Why it works: Kids learn that it's fun to think things out on their own. You can also use this technique for helping them come up with options for settling sibling squabbles or dealing with a kid who teases them.
A Few of My Favorite Things
What it teaches: Empathy
How to play: Make a list of five things that make you feel happy, such as ice cream, big smiles, sunny days, Daddy, and getting a good night's sleep. Ask your child to repeat these five things. If he does it correctly, add a sixth item, and ask him to repeat them all. Keep adding to the list until he can't recall it. Then it's his turn to say five things that make him happy and have you repeat them. Continue playing by choosing different feelings (sad, angry, afraid) and naming things that make you feel that way.

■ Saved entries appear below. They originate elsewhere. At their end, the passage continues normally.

-- ==== Sys2Proof/Machine/Core.lean ====
section
/-! DEFINITION. The machine that the host runs. -/

def Sys2Proof.core : Host.Core :=
  { State := Sys2Proof.Machine.State, Fault := Sys2Proof.Machine.Fault, Refusal := Sys2Proof.Machine.Refusal,
    step := Sys2Proof.Machine.step, reset := Sys2Proof.Machine.State.reset }
end

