/-- Rink sets are admitted, switched, loaded, searched and rewritten (R206, R209, R210, R211, R212, R213, R214, R215, R216, R217, R218, R224).
RKON_ADMIT of a request whose ways no set holds gives it the lowest free handle and a set of zero rows, not yet live;
one that meets a live set ends with ERROR BUSY, and one with no way or slice with ERROR OPND. RKON_SLICE_SWITCH of the
last slice, whose ways are not in use, ends it DONE with the handle. RINK_SET_ADMIT of a command that names no set
ends it with ERROR HANDLE, and one whose range starts at or beyond the set's last lane or leaves the set with ERROR
OPND, whatever other check it fails; that OPND goes before ADDR, LINK and BUSY is the model's choice (log entry 36),
as is the reading of the range's start (log entry 72). RKKEY then holds key, mask and base; RKCMP tags the lanes of
its range as its operation combines old tags and matches; RKWR writes its pattern, and RKTT the table's values, in the
rows and lanes that they name; RKMAPI maps the field of each lane of its range, and counts the entries it clamped;
RKLDT lays the elements of a bit string in memory into lanes, and RKSTT packs them into memory, each ending PARTIAL
with the sectors done at a page that is not present; RKCNT counts and RKFIND finds the tagged lanes; RKOFF turns the
set away from further commands. Rows, tags and memory outside what a command names are unchanged. The statement is
about a command that acts in one step on a set that no other command is at work on; sectors that an RKLDT reads ahead
are left to the step (log entry 9). -/
def Obligations.RinkSteps : Prop :=
  (∀ (s : State) (m : Cmd),
    let wm : BitVec 8 := m.b.setWidth 8
    let sl := m.sliceSet
    let fails (reason : Nat) : Prop := ∃ u q, exec .rkonAdmit s = .next u ∧ u.cmd m.uid = some q ∧ q.st = .fin ∧
      q.status = statusWord 3 reason 0 0 ∧ u.sets = s.sets
    s.cmd s.act.num = some m → m.bus = 14 → m.t = 0 → m.st = .queued →
    (∀ c ∈ s.cmds, c.cid = m.cid → c.bus = 14 → c.t = 0 → c.st = .queued → m.seq ≤ c.seq) →
    ((wm = 0 ∨ sl = []) → fails 1) ∧
    (wm ≠ 0 → sl ≠ [] → (∃ r ∈ s.sets, r.wm &&& wm ≠ 0 ∧ ∃ i ∈ r.slices, i ∈ sl) → fails 3) ∧
    (wm ≠ 0 → sl ≠ [] → (∀ h, 1 ≤ h → h ≤ 256 → ∃ r ∈ s.sets, r.handle = h) → fails 3) ∧
    (∀ h, wm ≠ 0 → sl ≠ [] → (∀ r ∈ s.sets, r.wm &&& wm = 0 ∨ ∀ i ∈ r.slices, i ∉ sl) → 1 ≤ h → h ≤ 256 →
      (∀ r ∈ s.sets, r.handle ≠ h) → (∀ h', 1 ≤ h' → h' < h → ∃ r ∈ s.sets, r.handle = h') →
      ∃ u q, exec .rkonAdmit s = .next u ∧ u.cmd m.uid = some q ∧ q.st = .started ∧ q.slices = sl ∧
        u.sets = s.sets ++ [{ handle := h, live := false, off := false, wm := wm, slices := sl,
                              rows := List.replicate 512 0, tags := 0, key := 0, mask := 0, kbase := 0 }] ∧ u.mem = s.mem)) ∧
  (∀ (s : State) (m : Cmd),
    s.cmd s.act.num = some m → m.bus = 14 → m.t = 0 → m.st = .started → m.slices = [s.act.eng] →
    sliceBusy s (m.b.setWidth 8) s.act.eng = false →
    ∃ u q, exec .rkonSliceSwitch s = .next u ∧ u.cmd m.uid = some q ∧ q.st = .fin ∧ q.status = statusWord 0 0 0 m.prog ∧
      u.sets = s.sets ∧ u.mem = s.mem) ∧
  (∀ (s : State) (m : Cmd),
    let n := m.cid.core
    let p := s.pasidOf m
    let ends (chk : State → Cmd → Prop) : Prop := ∃ u q, exec .rinkSetAdmit s = .next u ∧ u.cmd m.uid = some q ∧ q.st = .fin ∧
      (∀ d, u.ctx d = s.ctx d) ∧ chk u q
    s.cmd s.act.num = some m → m.bus = 14 → m.t ≠ 0 → m.t ≤ 10 → m.st = .queued → storesDone (s.ctx m.cid) m.seq = true →
    (∀ c ∈ s.cmds, c.cid = m.cid → c.bus = 14 → c.t ≠ 0 → c.st = .queued → c.handle = m.handle → m.seq ≤ c.seq) →
    (∀ c ∈ s.cmds, c.uid ≠ m.uid → c.bus = 14 → c.t ≠ 0 → c.handle = m.handle →
      c.st ≠ .started ∧ (c.st = .fin → s.flightsOf (.cmd c.uid) = [])) → s.act.pick = none → m.seen = [] →
    (s.liveSet m.handle = none →
      ends (fun u q => u.mem = s.mem ∧ u.sets = s.sets ∧ q.status = statusWord 3 2 0 m.handle)) ∧
    (∀ r, s.liveSet m.handle = some r → m.t ≠ 1 → m.t ≠ 4 → (r.lanes ≤ m.first + 1 ∨ r.lanes < m.first + m.count r) →
      ends (fun u q => u.mem = s.mem ∧ u.sets = s.sets ∧ q.status = statusWord 3 1 0 m.handle)) ∧
    (∀ r, s.liveSet m.handle = some r → s.act.flag = false → m.badRows = false → (m.t ≠ 1 → m.t ≠ 4 → m.badRange r = false) →
      r.rows.length = 512 →
      let b := m.b
      let within (l : Nat) : Prop := m.first ≤ l ∧ l < m.first + m.count r
      let tag (l : Nat) : Bool := r.tags.testBit l
      let bit (x : RinkSet) (i l : Nat) : Bool := (x.row i).testBit l
      let does (cnt : Nat) (chk : RinkSet → Prop) : Prop := ends (fun u q => u.mem = s.mem ∧
        q.status = statusWord 0 0 cnt m.handle ∧ ∃ x, u.liveSet m.handle = some x ∧ chk x)
      (m.t = 1 → ends (fun u q => u.mem = s.mem ∧ q.status = statusWord 0 0 0 m.handle ∧ u.liveSet m.handle = none)) ∧
      (m.t = 4 → does 0 (fun x => x.key = b.extractLsb' 0 16 ∧ x.mask = b.extractLsb' 16 16 ∧
        x.kbase = b.toNat / 2 ^ 32 % 512 ∧ x.rows = r.rows ∧ x.tags = r.tags)) ∧
      (m.t = 5 → does 0 (fun x => x.rows = r.rows ∧ ∀ l,
        let hit : Prop := ∀ i, i < 16 → r.mask.getLsbD i = true → bit r (r.kbase + i) l = r.key.getLsbD i
        (¬within l → x.tags.testBit l = tag l) ∧
        (within l → (x.tags.testBit l = true ↔
          (b.toNat % 4 = 0 ∧ hit) ∨ (b.toNat % 4 = 1 ∧ tag l = true ∧ hit) ∨ (b.toNat % 4 = 2 ∧ (tag l = true ∨ hit)) ∨
          (b.toNat % 4 = 3 ∧ tag l = true ∧ ¬hit))))) ∧
      (m.t = 6 → does 0 (fun x => x.tags = r.tags ∧ ∀ i l, i < 512 →
        let j := i - field b 32 9
        (within l → (b.getLsbD 41 = true ∨ tag l = true) → field b 32 9 ≤ i → j < 16 → b.getLsbD (16 + j) = true →
          bit x i l = b.getLsbD j) ∧
        ((¬within l ∨ (b.getLsbD 41 = false ∧ tag l = false) ∨ i < field b 32 9 ∨ 16 ≤ j ∨ b.getLsbD (16 + j) = false) →
          bit x i l = bit r i l))) ∧
      (m.t = 7 → does 0 (fun x => x.tags = r.tags ∧ ∀ i l, i < 512 →
        let ix := ((List.range (field b 54 3)).map (fun j => (bit r (field b (9 * j) 9) l).toNat * 2 ^ j)).sum
        let writes : Prop := within l ∧ (b.getLsbD 58 = true → tag l = true)
        (writes → i = field b 36 9 → bit x i l = m.o2.getLsbD ix) ∧
        (writes → b.getLsbD 57 = true → i = field b 45 9 → bit x i l = m.o2.getLsbD (16 + ix)) ∧
        ((¬writes ∨ (i ≠ field b 36 9 ∧ (b.getLsbD 57 = true → i ≠ field b 45 9))) → bit x i l = bit r i l))) ∧
      (m.t = 8 → ends (fun u q => u.mem = s.mem ∧ u.sets = s.sets ∧ q.status = statusWord 0 0
        ((List.range r.lanes).filter (fun l => m.first ≤ l && l < m.first + m.count r && tag l)).length m.handle)) ∧
      (m.t = 9 → ends (fun u q => u.mem = s.mem ∧ u.sets = s.sets ∧
        q.status = match (List.range r.lanes).find? (fun l => m.first ≤ l && l < m.first + m.count r && tag l) with
          | some l => statusWord 0 0 1 l
          | none => statusWord 0 0 0 0xFFFFFFFF)) ∧
      (m.t = 10 →
        let w := 2 * field b 11 2 + 2
        let base := field b 2 9
        let of (x : RinkSet) (l : Nat) : Nat := ((List.range w).map (fun i => (bit x (base + i) l).toNat * 2 ^ i)).sum
        does ((List.range (2 ^ w)).filter (fun j => 2 ^ w ≤ xAt m.xreg j)).length (fun x => x.tags = r.tags ∧ ∀ l,
          (within l → of x l = min (xAt m.xreg (of r l)) (2 ^ w - 1)) ∧ (¬within l → of x l = of r l) ∧
          ∀ i, i < 512 → (i < base ∨ base + w ≤ i) → bit x i l = bit r i l)) ∧
      (m.t = 2 ∨ m.t = 3 →
        let w := field m.o2 9 5 + 1
        let base := field m.o2 0 9
        let cnt := m.count r
        let len := (w * cnt + 7) / 8
        let v := if field m.o1 40 24 = 0 then ((Eff.start s).grants m [(b, len)]).st else s
        let wr := m.t == 3
        s.act.later = false → s.flightsOf (.cmd m.uid) = [] →
        ((mxReach n b = false ∨ extentOk b len = false) →
          ends (fun u q => u.mem = s.mem ∧ u.sets = s.sets ∧ q.status = statusWord 3 4 0 m.handle)) ∧
        (mxReach n b = true → extentOk b len = true → pagesKnown s n p b len = true →
          (unlinked s n p b len wr = true →
            ends (fun u q => u.mem = s.mem ∧ u.sets = s.sets ∧ q.status = statusWord 3 9 0 m.handle)) ∧
          (unlinked s n p b len wr = false →
            (∀ a x, firstBad s n p b len wr = some (a, x) → engineFree v m.cid p b (a - b).toNat = true →
              ends (fun _ q => q.status =
                statusWord 1 5 ((b.toNat + (a - b).toNat) / 32 - b.toNat / 32) m.handle)) ∧
            (firstBad s n p b len wr = none → engineFree v m.cid p b len = true →
              (m.t = 2 → does 0 (fun x => x.tags = r.tags ∧ ∀ i l, i < 512 →
                (within l → base ≤ i → i < base + w →
                  bit x i l = (leNat (readBytes s n p b len)).testBit (w * (l - m.first) + (i - base))) ∧
                ((¬within l ∨ i < base ∨ base + w ≤ i) → bit x i l = bit r i l))) ∧
              (m.t = 3 → ∃ y, y < 2 ^ (w * cnt) ∧
                (∀ i j, i < cnt → j < w → y.testBit (w * i + j) = bit r (base + j) (m.first + i)) ∧
                ends (fun u q => u.mem = s.mem.applyAll (writeBytes s n p b (leBytes len y)) ∧ u.sets = s.sets ∧
                  q.status = statusWord 0 0 0 m.handle))))))))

Why it works: Your child will start to consider other people's likes, dislikes, and emotions, not just his own. This game will also make him think about how his actions affect the feelings of friends and siblings.
The Same-Time Game
What it teaches: Interrupting is rude
How to play: Think of some things you can do at the same time (such as clap your hands and sing) and things you can't (such as stand up and sit down), and demonstrate each. Feel free to do something silly, such as frantically trying to sit and stand simultaneously. Then let your children come up with their own examples ("I can't hold my nose and breathe through it at the same time, but I can touch my toes and laugh at the same time"). Take turns until every player has come up with at least five sets of cans and can'ts.
Why it works: Children have a hard time accepting that they can't always get your attention right away. This game will help them be more patient -- and less likely to interrupt -- when you're on the phone or making dinner.